Plus, Mr. Zamora says, no one ever expected oil prices to reach such nose-bleed heights. When Ortega forged his oil deal with Chávez at the beginning of 2007, the international price was $74 a barrel. The price has since jumped to over $130, meaning the country's oil bill to Venezuela this year will be nearly double what was budgeted at the beginning of the year

Soaring oil prices have already doubled food costs, led to a recent nationwide transportation strike over fuel prices, and kept the country teettering on the edge of power-rationing blackouts.

Ortega managed to bring an end to the transportation strike two weeks ago by offering taxi and bus drivers a $1.30 subsidy on diesel, but prices have since gone up twice and the transportation sector is again threatening a work stoppage as their subsidy whittles away.

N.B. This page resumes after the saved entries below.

-- ==== Sys2Proof/Machine/Tx.lean ====
section
/-! DEFINITION. What the device sends (R276 to R302): YLP frames and their check, requests numbered per
destination with their window, paths and retransmission, replies, RoCEv2 operations, and what the completion
of a request means to its owner. -/

namespace Sys2Proof.Machine

/-! ## YLP frames (Tables 10-3, 10-4) -/

def ylpReq : Nat := 0
def ylpRep : Nat := 1
def opRead : Nat := 0x01
def opWrite : Nat := 0x02
def opWriteMasked : Nat := 0x03
def opAtomic : Nat := 0x04
def opReduce : Nat := 0x05
def opFence : Nat := 0x06
def opProbe : Nat := 0x07
def opReadData : Nat := 0x81
def opAck : Nat := 0x82
def opAtomicResult : Nat := 0x84
def opProbeAck : Nat := 0x87
def opBusy : Nat := 0x88
def opRetire : Nat := 0x89
def opRefuse : Nat := 0x8A

/-- STATUS codes (Table 10-6). -/
def stOk : Nat := 0
def stPoison : Nat := 1
def stUnassigned : Nat := 2
def stProtect : Nat := 3
def stWindow : Nat := 4
def stBusy : Nat := 5
def stNosync : Nat := 6
def stMalformed : Nat := 7

/-- The 40 header bytes in the order sent, network byte order (Table 10-4). -/
def ylpHeader (f : YlpFrame) : List Byte :=
  beBytes 4 (f.ver.toNat * 2 ^ 28 + f.kind.toNat * 2 ^ 24 + f.op.toNat * 2 ^ 16 + f.epoch.toNat * 2 ^ 8 + f.flags.toNat)
    ++ beBytes 4 (f.src.toNat * 2 ^ 16 + f.dst.toNat)
    ++ beBytes 4 (f.seq.toNat * 2 ^ 8 + f.lines.toNat)
    ++ beBytes 4 (f.ack.toNat * 2 ^ 8 + f.status.toNat * 2 ^ 4 + f.subop.toNat)
    ++ beBytes 8 (f.addr.toNat * 2 ^ 16 + f.mask.toNat)
    ++ beBytes 4 (f.tag.toNat * 2 ^ 8 + f.rcount.toNat * 2 ^ 6)
    ++ beBytes 4 (f.rtag0.toNat * 2 ^ 8) ++ beBytes 4 (f.rtag1.toNat * 2 ^ 8) ++ beBytes 4 0

def icrcOf (f : YlpFrame) : BitVec 32 := BitVec.ofNat 32 (crc32c (ylpHeader f ++ f.payload))
def sealFrame (f : YlpFrame) : YlpFrame := { f with icrc := icrcOf f }

def ownNode (s : State) : Nat := getF s FAB_NODE FAB_NODE_NODE
def ownEpoch (s : State) : Nat := getF s FAB_NODE FAB_NODE_EPOCH

/-- A frame of this device with nothing set but its origin and destination. -/
def blankFrame (s : State) (node kind op : Nat) : YlpFrame :=
  { ver := 1, kind := BitVec.ofNat 4 kind, op := BitVec.ofNat 8 op, epoch := BitVec.ofNat 8 (ownEpoch s)
    flags := 0, src := BitVec.ofNat 16 (ownNode s), dst := BitVec.ofNat 16 node, seq := 0, lines := 0, ack := 0
    status := 0, subop := 0, addr := 0, mask := 0, tag := 0, rcount := 0, rtag0 := 0, rtag1 := 0
    payload := [], icrc := 0 }

/-! ## What leaves a port (R270, R274) -/

/-- The MAC address of port `p` of a node: MAC_HI, the node number, the port. FAB_NODE reads 0xFFFF before the device joins, which
is the placeholder of R274. -/
def portMac (s : State) (node p : Nat) : BitVec 48 :=
  BitVec.ofNat 48 (getF s FAB_MAC FAB_MAC_MAC_HI * 2 ^ 24 + node * 2 ^ 8 + p)

def portAt (s : State) (p : Nat) : PortSt := s.ports.getD p { paused := 0, testing := false }
def setPort (s : State) (p : Nat) (x : PortSt) : State := { s with ports := s.ports.set p x }

/-- The partner has paused priority `q` of the port. -/
def pausedAt (s : State) (p q : Nat) : Bool := (portAt s p).paused.getLsbD q

/-- Something leaves on a port, or waits behind a pause of its priority. -/
def portEmit (s : State) (p q : Nat) (o : Out) : State :=
  if pausedAt s p q then setPort s p { (portAt s p) with held := (portAt s p).held ++ [(q, o)] } else emit s o

/-- The Ethernet part of a YLP frame: the destination's port of the same number, the tag and the EtherType of FAB_CTL
(Table 10-3). -/
def ylpEth (s : State) (node p : Nat) : Eth :=
  { dst := portMac s node p, src := portMac s (ownNode s) p, tags := 1
    pcp := BitVec.ofNat 3 (getF s FAB_CTL FAB_CTL_YLP_PCP), vid := 0, etype := BitVec.ofNat 16 (getF s FAB_CTL FAB_CTL_ETYPE) }

/-! ## Serial arithmetic modulo 2^24 (R281) -/

def seqAdd (a n : Nat) : Nat := (a + n) % 2 ^ 24
def seqDiff (a b : Nat) : Int := sext 24 ((a + 2 ^ 24 - b % 2 ^ 24) % 2 ^ 24)

/-! ## Membership, ports and paths (R275, R287) -/

def isMember (s : State) (node : Nat) : Bool := (assocGet node s.ylp.members).isSome
/-- LINK_UP, and not in near-end loopback (Table 10-10); after a thermal trip no port sends or takes a frame
(R403). -/
def portUpNow (s : State) (p : Nat) : Bool :=
  !s.therm.trip && flag s (PRT_STATUS p) PRT_STATUS_LINK_UP && !flag s (PRT_CTL p) PRT_CTL_LOOP

def peerOf (s : State) (node : Nat) : Option Peer := s.ylp.peers.find? (·.node = node)

def pathPort (s : State) (node path : Nat) : Option Nat :=
  if path = 0 then (peerOf s node).map (·.port.val) else some (path + 2)

/-- Path 0 for a tray peer, else ((SRC xor DST) mod 5) + 1. -/
def startPath (s : State) (node : Nat) : Nat :=
  if (peerOf s node).isSome then 0 else (ownNode s ^^^ node) % 5 + 1

/-- The paths of a destination in the order they are tried. -/
def pathOrder (s : State) (node : Nat) : List Nat :=
  if (peerOf s node).isSome then [0, 1, 2, 3, 4, 5]
  else (List.range 5).map fun k => (startPath s node - 1 + k) % 5 + 1

def pathUsable (s : State) (node : Nat) (failed : BitVec 6) (path : Nat) : Bool :=
  !failed.toNat.testBit path && (match pathPort s node path with
    | some p => portUpNow s p
    | none => false)

/-- The next usable path after the present one, in cyclic order. -/
def nextPath (s : State) (d : TxDst) : Option Nat :=
  let o := pathOrder s d.node
  let k := o.idxOf d.path
  ((o.drop (k + 1) ++ o.take (k + 1)).find? (pathUsable s d.node d.failed))
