-- ==== Sys2Proof/Machine/Groups.lean ====
section
/-! DEFINITION. Groups and the carrier of the collectives and survival engines (R307 to R309): members,
the tree of radix 8, and a write into the memory of a member. -/

namespace Sys2Proof.Machine

def groupAt (s : State) (idx : Nat) : Option Group := s.coll.groups.find? (·.index = idx)
def setGroupEntry (s : State) (g : Group) : State :=
  { s with coll := { s.coll with groups := s.coll.groups.filter (·.index != g.index) ++ [g] } }

def Group.size (g : Group) : Nat := g.nodes.length
def Group.node (g : Group) (rank : Nat) : Nat := g.nodes.getD rank 0
def Group.conn (g : Group) (rank : Nat) : Nat := g.conns.getD rank 0xFFFF

/-! ## The tree (R309) -/

def treeParent (rank : Nat) : Nat := (rank - 1) / 8

def treeChildren (n rank : Nat) : List Nat :=
  ((List.range 8).map fun k => 8 * rank + 1 + k).filter (· < n)

/-- The relation by which a member knows another: 0 its parent, 1 to 8 its children. -/
def treeRelation (rank other : Nat) : Nat :=
  if 0 < rank && other = treeParent rank then 0 else (other - 1) % 8 + 1

/-! ## The carrier (R307) -/

/-- A message of RDMA WRITE with no local part. -/
def rdmaWrite (o : Owner) (remote : Nat) (bs : List Byte) : RoceOp :=
  { psn := 0, kind := .write, owner := o, bytes := bs.length, local_ := 0, remote := remote, data := bs, pkts := 1 }

def rdmaSend (o : Owner) (bs : List Byte) : RoceOp :=
  { psn := 0, kind := .send, owner := o, bytes := bs.length, local_ := 0, remote := 0, data := bs, pkts := 1 }

/-- Bytes are written at an address of a member: in this device's own memory, as YLP WRITE requests to a
member of its memory domain, and as an RDMA WRITE on the connection of the group entry otherwise; a connection that is not
active makes its member unreachable. -/
def carry (s : State) (g : Group) (rank a : Nat) (bs : List Byte) (o : Owner) : State :=
  if rank = g.rank then ownerDone (memWrite s a bs).1 o none
  else if g.conn rank = 0xFFFF then sendWrites s (g.node rank) a bs o
  else
    let r := roceSendOn s (g.conn rank) (rdmaWrite o a bs)
    if r.2 then r.1 else loseMember r.1 (g.node rank)

/-- The rank of a node in a group. -/
def Group.rankOf (g : Group) (node : Nat) : Option Nat :=
  if g.nodes.contains node then some (g.nodes.idxOf node) else none

end Sys2Proof.Machine
end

As the situation worsens, a growing chorus of critics are questioning the oil promises made to Nicaragua under the label of the Bolivarian Alternative for the Americas, or ALBA – Chávez's leftist trade alliance among Venezuela, Bolivia, Cuba, and Nicaragua.

"ALBA is a mystery enveloped in a cloud of fog, wrapped in an enormous enigma," Mr. Aguirre says.

Though the lawmaker says that Venezuelan aid could "theoretically" be a great help to an impoverished country such as Nicaragua, the secrecy with which ALBA has been handled by Ortega has only fueled criticism and conjecture.